The Federal Income Tax laws are constantly changing. They change as a result of new legislation and they change as a result of the expiration of old legislation.
Cinderella and the “Federal Godmother”:
Some of the laws resulting from The “Economic Growth and Tax Relief Reconciliation Act of 2001” and the “Jobs and Growth Tax Relief Reconciliation Act of 2003” (sometimes referred to as the “Bush Era Tax Cuts”) are set to expire at the stroke of midnight on December 31, 2012. That is, the laws themselves (as selectively extended over the years) were enacted with a built-in expiration date. It is as though Congress, the Senate and the President together acted as the “Federal Godmother” in an adaptation of the story of “Cinderella”. However, instead of Cinderella’s coach turning back into a pumpkin, the Federal Income Tax laws revert to what they originally were.
At any point, the Federal Godmother can waive its magic wand to make new Federal Income Tax laws. The new laws could act to reinstate some old laws or make laws that have never previously existed. However, to do so, the Federal Godmother will have to resolve its internal struggle and compromise.
General Capital Gain / Loss Rules:
People often talk about capital gains rates and that the rates are too high or too low. However, what are capital assets in the first place and when do they become Long-Term?
A capital asset is defined in IRC Section 1221. Well, actually, Section 1221 defines what a capital asset is by saying that all assets are capital assets unless they fit within one of the exceptions. It then lists a bunch of exceptions.
Whether an asset is a capital asset is based, in large part, upon the underlying nature of the asset and the purpose for which a particular taxpayer is holding it.
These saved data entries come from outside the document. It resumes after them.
/-- The eight fields make up the whole word. -/
theorem word_eq_iff_fields (w v : Word32) :
    w = v ↔ opField w = opField v ∧ flagT w = flagT v ∧ flagS w = flagS v ∧ flagE w = flagE v ∧ flagM w = flagM v ∧
      reservedLow w = reservedLow v ∧ imm8Field w = imm8Field v ∧ reservedHigh w = reservedHigh v := by
  refine ⟨by rintro rfl; simp, ?_⟩
  rintro ⟨hop, hT, hS, hE, hM, hlow, himm, hhigh⟩
  refine BitVec.eq_of_getLsbD_eq fun k hk => ?_
  have hplace : k < 8 ∨ k = 8 ∨ k = 9 ∨ k = 10 ∨ k = 11 ∨ (12 ≤ k ∧ k < 16) ∨ (16 ≤ k ∧ k < 24) ∨ 24 ≤ k := by omega
  obtain h | rfl | rfl | rfl | rfl | ⟨h, h'⟩ | ⟨h, h'⟩ | h := hplace
  · exact getLsbD_eq_of_extractLsb'_eq hop k.zero_le (by omega)
  · exact hT
  · exact hS
  · exact hE
  · exact hM
  · exact getLsbD_eq_of_extractLsb'_eq hlow h h'
  · exact getLsbD_eq_of_extractLsb'_eq himm h h'
  · exact getLsbD_eq_of_extractLsb'_eq hhigh h hk

@[simp] theorem opField_and (w v : Word32) : opField (w &&& v) = opField w &&& opField v := BitVec.extractLsb'_and
@[simp] theorem flagT_and (w v : Word32) : flagT (w &&& v) = (flagT w && flagT v) := BitVec.getLsbD_and
@[simp] theorem flagS_and (w v : Word32) : flagS (w &&& v) = (flagS w && flagS v) := BitVec.getLsbD_and
@[simp] theorem flagE_and (w v : Word32) : flagE (w &&& v) = (flagE w && flagE v) := BitVec.getLsbD_and
@[simp] theorem flagM_and (w v : Word32) : flagM (w &&& v) = (flagM w && flagM v) := BitVec.getLsbD_and
@[simp] theorem reservedLow_and (w v : Word32) : reservedLow (w &&& v) = reservedLow w &&& reservedLow v :=
  BitVec.extractLsb'_and
@[simp] theorem imm8Field_and (w v : Word32) : imm8Field (w &&& v) = imm8Field w &&& imm8Field v :=
  BitVec.extractLsb'_and
@[simp] theorem reservedHigh_and (w v : Word32) : reservedHigh (w &&& v) = reservedHigh w &&& reservedHigh v :=
  BitVec.extractLsb'_and

/-! The rows of the opcode map (30_encoding.md R74). -/

/-- Every row fixes the opcode. -/
theorem opField_mask_of_mem : ∀ row ∈ opcodeMap, opField row.mask = BitVec.allOnes 8 := by decide

/-- Every row fixes the reserved bits. -/
theorem reserved_mask_of_mem :
    ∀ row ∈ opcodeMap, reservedLow row.mask = BitVec.allOnes 4 ∧ reservedHigh row.mask = BitVec.allOnes 8 := by decide

/-- Above the opcode no row asks for a 1. -/
theorem matchWord_lt_of_mem : ∀ row ∈ opcodeMap, row.matchWord.toNat < 2 ^ 8 := by decide

/-- Above the opcode the fields of a row's match value are 0. -/
theorem fields_matchWord_of_mem : ∀ row ∈ opcodeMap,
    flagT row.matchWord = false ∧ flagS row.matchWord = false ∧ flagE row.matchWord = false ∧
      flagM row.matchWord = false ∧ reservedLow row.matchWord = 0 ∧ imm8Field row.matchWord = 0 ∧
      reservedHigh row.matchWord = 0 := by decide

/-- The rows have distinct opcodes. -/
theorem row_eq_of_opField_eq : ∀ row ∈ opcodeMap, ∀ row' ∈ opcodeMap,
    opField row.matchWord = opField row'.matchWord → row = row' := by decide

theorem opField_of_matchesWord {row : OpcodeRow} {w : Word32} (hrow : row ∈ opcodeMap) (h : row.matchesWord w) :
    opField row.matchWord = opField w := by
  rw [← h, opField_and, opField_mask_of_mem row hrow, BitVec.and_allOnes]

/-- At most one row matches a word (30_encoding.md R75). -/
theorem matchesWord_unique {row row' : OpcodeRow} {w : Word32} (hrow : row ∈ opcodeMap) (hrow' : row' ∈ opcodeMap)
    (h : row.matchesWord w) (h' : row'.matchesWord w) : row = row' :=
  row_eq_of_opField_eq row hrow row' hrow'
    ((opField_of_matchesWord hrow h).trans (opField_of_matchesWord hrow' h').symm)

/-- A word that matches a row is 0 at every bit above the opcode that the row does not list as free. -/
theorem getLsbD_of_matchesWord {row : OpcodeRow} {w : Word32} {k : Nat} (hrow : row ∈ opcodeMap)
    (h : row.matchesWord w) (hk : 8 ≤ k) (hmask : row.mask.getLsbD k = true) : w.getLsbD k = false := by
  have hbit : row.matchWord.getLsbD k = false :=
    Nat.testBit_lt_two_pow ((matchWord_lt_of_mem row hrow).trans_le (Nat.pow_le_pow_right (by decide) hk))
  rw [← h] at hbit
  simpa [hmask] using hbit

theorem not_matchesWord_of_reservedOpcode {w : Word32}
    (h : ∀ row ∈ opcodeMap, opField row.matchWord ≠ opField w) : ∀ row ∈ opcodeMap, ¬ row.matchesWord w :=
  fun row hrow hmatch => h row hrow (opField_of_matchesWord hrow hmatch)

/-! Each command's own row. -/

/-- The place of a command's row in the opcode map. -/
def rowPlace : Instr → Fin 14
  | .symEnc _ => 0
  | .symDec _ => 1
  | .clear => 2
  | .setTime => 3
  | .getTime => 4
  | .setRand => 5
  | .inc _ => 6
  | .validBuf => 7
  | .make _ _ => 8
  | .encodeStr => 9
  | .decodeStr => 10
  | .validStr => 11
  | .seqInit _ => 12
  | .genMono _ => 13

/-- The row of the opcode map that bears a command's mnemonic. -/
def commandRow (i : Instr) : OpcodeRow := opcodeMap.get (rowPlace i)

theorem commandRow_mem (i : Instr) : commandRow i ∈ opcodeMap := List.get_mem _ _

theorem commandRow_mnemonic (i : Instr) : (commandRow i).mnemonic = rowName i := by cases i <;> rfl

/-- The flags a row fixes are those its command does not list. -/
theorem flags_commandRow_mask (i : Instr) :
    flagT (commandRow i).mask = !i.freeFields.t ∧ flagS (commandRow i).mask = !i.freeFields.s ∧
      flagE (commandRow i).mask = !i.freeFields.e ∧ flagM (commandRow i).mask = !i.freeFields.m := by
  cases i <;> simp only [commandRow, rowPlace, Instr.freeFields] <;> decide

theorem imm8Field_commandRow_symEnc (v : BitVec 8) : imm8Field (commandRow (.symEnc v)).mask = 0xE0 := by
  simp only [commandRow, rowPlace]
  decide

theorem imm8Field_commandRow_symDec (c : BitVec 8) : imm8Field (commandRow (.symDec c)).mask = 0 := by
  simp only [commandRow, rowPlace]
  decide

theorem imm8Field_commandRow_of_not_listed {i : Instr} (h : i.freeFields.imm8 = false) :
    imm8Field (commandRow i).mask = BitVec.allOnes 8 := by
  cases i with
  | symEnc | symDec => cases h
  | _ =>
    simp only [commandRow, rowPlace]
    decide

theorem flagsListed_iff (w : Word32) (f : FreeFields) :
    flagsListed w f = true ↔ (flagT w && !f.t) = false ∧ (flagS w && !f.s) = false ∧ (flagE w && !f.e) = false ∧
      (flagM w && !f.m) = false := by
  simp [flagsListed, and_assoc, or_iff_not_imp_left]

/-- A word matches a command's row exactly when it has the row's opcode and every other field keeps to the row's free
bits. -/
theorem matchesWord_commandRow_iff (i : Instr) (w : Word32) :
    (commandRow i).matchesWord w ↔ opField (commandRow i).matchWord = opField w ∧ flagsListed w i.freeFields = true ∧
      reservedLow w = 0 ∧ reservedHigh w = 0 ∧ imm8Field w &&& imm8Field (commandRow i).mask = 0 := by
  have hmem := commandRow_mem i
  obtain ⟨hT, hS, hE, hM⟩ := flags_commandRow_mask i
  obtain ⟨hlow, hhigh⟩ := reserved_mask_of_mem _ hmem
  obtain ⟨hT', hS', hE', hM', hlow', himm', hhigh'⟩ := fields_matchWord_of_mem _ hmem
  simp only [OpcodeRow.matchesWord, word_eq_iff_fields, opField_and, flagT_and, flagS_and, flagE_and, flagM_and,
    reservedLow_and, imm8Field_and, reservedHigh_and, opField_mask_of_mem _ hmem, BitVec.and_allOnes, hT, hS, hE, hM,
    hlow, hhigh, hT', hS', hE', hM', hlow', himm', hhigh', flagsListed_iff, eq_comm (a := opField w)]
  tauto

/-! The command an opcode names. -/

theorem opField_of_commandOf {w : Word32} {i : Instr} (h : commandOf w = some i) :
    opField (commandRow i).matchWord = opField w := by
  unfold commandOf at h
  split at h <;> cases h
  all_goals
    next hop => exact BitVec.eq_of_toNat_eq hop.symm

theorem commandOf_symEnc {w : Word32} {v : BitVec 8} (h : commandOf w = some (.symEnc v)) : v = imm8Field w := by
  unfold commandOf at h
  split at h <;> cases h
  rfl

/-- The opcode of a row names a command, and the row is that command's own. -/
theorem commandOf_of_opField {row : OpcodeRow} {w : Word32} (hrow : row ∈ opcodeMap)
    (h : opField row.matchWord = opField w) : ∃ i, commandOf w = some i ∧ commandRow i = row := by
  have hsome : (commandOf w).isSome = true := by
    rw [commandOf, ← h]
    fin_cases hrow <;> rfl
  obtain ⟨i, hi⟩ := Option.isSome_iff_exists.1 hsome
  exact ⟨i, hi, row_eq_of_opField_eq _ (commandRow_mem i) _ hrow ((opField_of_commandOf hi).trans h.symm)⟩

/-- What IMM8 must be in each command's row: 0 in a command that does not list it, and a symbol value in SYM_ENC
(30_encoding.md R73, R75). -/
theorem imm8_commandRow_iff {w : Word32} {i : Instr} (h : commandOf w = some i) :
    imm8Field w &&& imm8Field (commandRow i).mask = 0 ↔
      (imm8Field w ≠ 0 → i.freeFields.imm8 = true) ∧ i.wellFormed = true := by
  cases i with
  | symEnc v =>
    have hsymbol : ∀ x : BitVec 8, x &&& 0xE0 = 0 ↔ x.toNat ≤ 31 := by decide
    cases commandOf_symEnc h
    simpa [imm8Field_commandRow_symEnc, Instr.freeFields, Instr.wellFormed] using hsymbol (imm8Field w)
  | symDec c => simp [imm8Field_commandRow_symDec, Instr.freeFields, Instr.wellFormed]
  | _ =>
    rw [imm8Field_commandRow_of_not_listed rfl, BitVec.and_allOnes]
    simp [Instr.freeFields, Instr.wellFormed]

/-! Decoding (30_encoding.md R75). -/

theorem decode_eq_ok_iff (w : Word32) (i : Instr) :
    decode w = .ok i ↔ commandOf w = some i ∧ flagsListed w i.freeFields = true ∧ reservedLow w = 0 ∧
      reservedHigh w = 0 ∧ (imm8Field w ≠ 0 → i.freeFields.imm8 = true) ∧ i.wellFormed = true := by
  cases hi : commandOf w with
  | none =>
    simp only [decode, hi]
    split_ifs <;> simp
  | some j =>
    simp only [decode, hi]
    split_ifs <;> grind

/-- A word decodes to the command its opcode names exactly when it matches that command's row. -/
theorem decode_eq_ok_iff_matchesWord (w : Word32) (i : Instr) :
    decode w = .ok i ↔ commandOf w = some i ∧ (commandRow i).matchesWord w := by
  rw [decode_eq_ok_iff]
  refine and_congr_right fun hi => ?_
  rw [matchesWord_commandRow_iff, imm8_commandRow_iff hi]
  exact (and_iff_right (opField_of_commandOf hi)).symm

/-- A word is legal exactly when some row of the opcode map matches it. -/
theorem legal_iff_matchesWord (w : Word32) :
    (∃ i, decode w = .ok i) ↔ ∃ row ∈ opcodeMap, row.matchesWord w := by
  constructor
  · rintro ⟨i, hi⟩
    exact ⟨commandRow i, commandRow_mem i, ((decode_eq_ok_iff_matchesWord w i).1 hi).2⟩
  · rintro ⟨row, hrow, hmatch⟩
    obtain ⟨i, hi, rfl⟩ := commandOf_of_opField hrow (opField_of_matchesWord hrow hmatch)
    exact ⟨i, (decode_eq_ok_iff_matchesWord w i).2 ⟨hi, hmatch⟩⟩

/-- A word that no row matches raises IllegalCommand. -/
theorem executeCommand_of_not_matchesWord {w : Word32} (s : State) (h : ∀ row ∈ opcodeMap, ¬ row.matchesWord w) :
    executeCommand w s = .next (withError .illegalCommand { s with cmd := w }) := by
  cases hw : decode w with
  | ok i =>
    obtain ⟨row, hrow, hmatch⟩ := (legal_iff_matchesWord w).1 ⟨i, hw⟩
    exact absurd hmatch (h row hrow)
  | error why => exact executeCommand_of_illegal s hw

/-- Settles O3: the decoder accepts the words that match the row of the command their opcode names
(`legal_iff_matchesWord`), and a row fixes the opcode and every bit it does not list as free. -/
theorem legalWordsAreTheOpcodeMap : Obligations.LegalWordsAreTheOpcodeMap := by
  unfold Obligations.LegalWordsAreTheOpcodeMap
  intro w
  refine ⟨legal_iff_matchesWord w, fun row hrow row' hrow' => matchesWord_unique hrow hrow', fun i hi => ?_,
    fun s => executeCommand_of_not_matchesWord s, not_matchesWord_of_reservedOpcode, ?_⟩
  · have hmatch := ((decode_eq_ok_iff_matchesWord w i).1 hi).2
    exact ⟨⟨commandRow i, commandRow_mem i, hmatch, commandRow_mnemonic i⟩, fun s => executeCommand_of_legal s hi⟩
  · intro row hrow hop k hk hmask hbit row' hrow' hmatch
    obtain rfl : row' = row :=
      row_eq_of_opField_eq row' hrow' row hrow ((opField_of_matchesWord hrow' hmatch).trans hop.symm)
    exact absurd (getLsbD_of_matchesWord hrow hmatch hk hmask) (by simp [hbit])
A widget in one taxpayer’s hands might be a capital asset while the same exact widget is not a capital asset in the hands of some other taxpayer. Even more confusing, a widget in the hands of a taxpayer might sometimes be a capital asset and sometimes not. Is it magic?
I will not bore you with the complete list of what is or is not a capital asset, you can find that in IRC Section 1221. However, here are some common examples:
- Inventory is not a capital asset. Inventory is an asset held primarily for the sale to customers in the ordinary course of business. Whether something is inventory is based upon a facts and circumstances test including such things as how often the taxpayer sells that type of thing, the intent of the taxpayer when they purchased that thing, etc.
- If David owns a bicycle factory or a bicycle store, then the bicycles that he holds out for sale to customers are inventory in David’s hands, not capital assets. However, the bicycle that David keeps for his own personal use is not his inventory.
- If Jordan is a residential real estate developer, residential real estate developed by Jordan, and held for sale to customers, is inventory in Jordan’s hands. However, Jordan’s principal residence is not his inventory (even if Jordan built it).
- If Lauren is a CPA who, over a period of 5 years, buys 2 houses for resale then such activities might not rise to level of causing the houses to being considered her inventory. However, if Lauren purchased 10 houses for resale then the houses might be considered to be her inventory.
- Depreciable business properties and real estate used in a trade or business are not capital assets.
- Copyrights, literary rights, music rights, artistic compositions, or similar property are not capital assets in the hands of the people that created those assets.
- Here are a few examples:
- If Maurine creates a painting in the image of her famous dog, Ralph, this painting of Ralph is not a capital asset in Maurine’s hands.
- If Maurine buys a painting of Ralph created by Roy Lichtenstein, this painting of Ralph is not a capital asset in Roy Lichtenstein’s hands, but is a capital asset in Maurine’s hands…..unless Maurine is in the business of buying and selling paintings of Ralph in which case it would be Maurine’s inventory.
- Capital assets are considered to be “Long-Term” when a taxpayer has a holding period of longer than 1-year.
- For purchases, the holding period normally begins on the date of purchase.
- If a taxpayer receives an asset as a result of a lifetime gift, the taxpayer’s holding period tacks on to whatever holding period applied to the person who gave the taxpayer the gift.
- When a taxpayer inherits an asset the taxpayer is automatically deemed to have held the asset for longer than 1-year.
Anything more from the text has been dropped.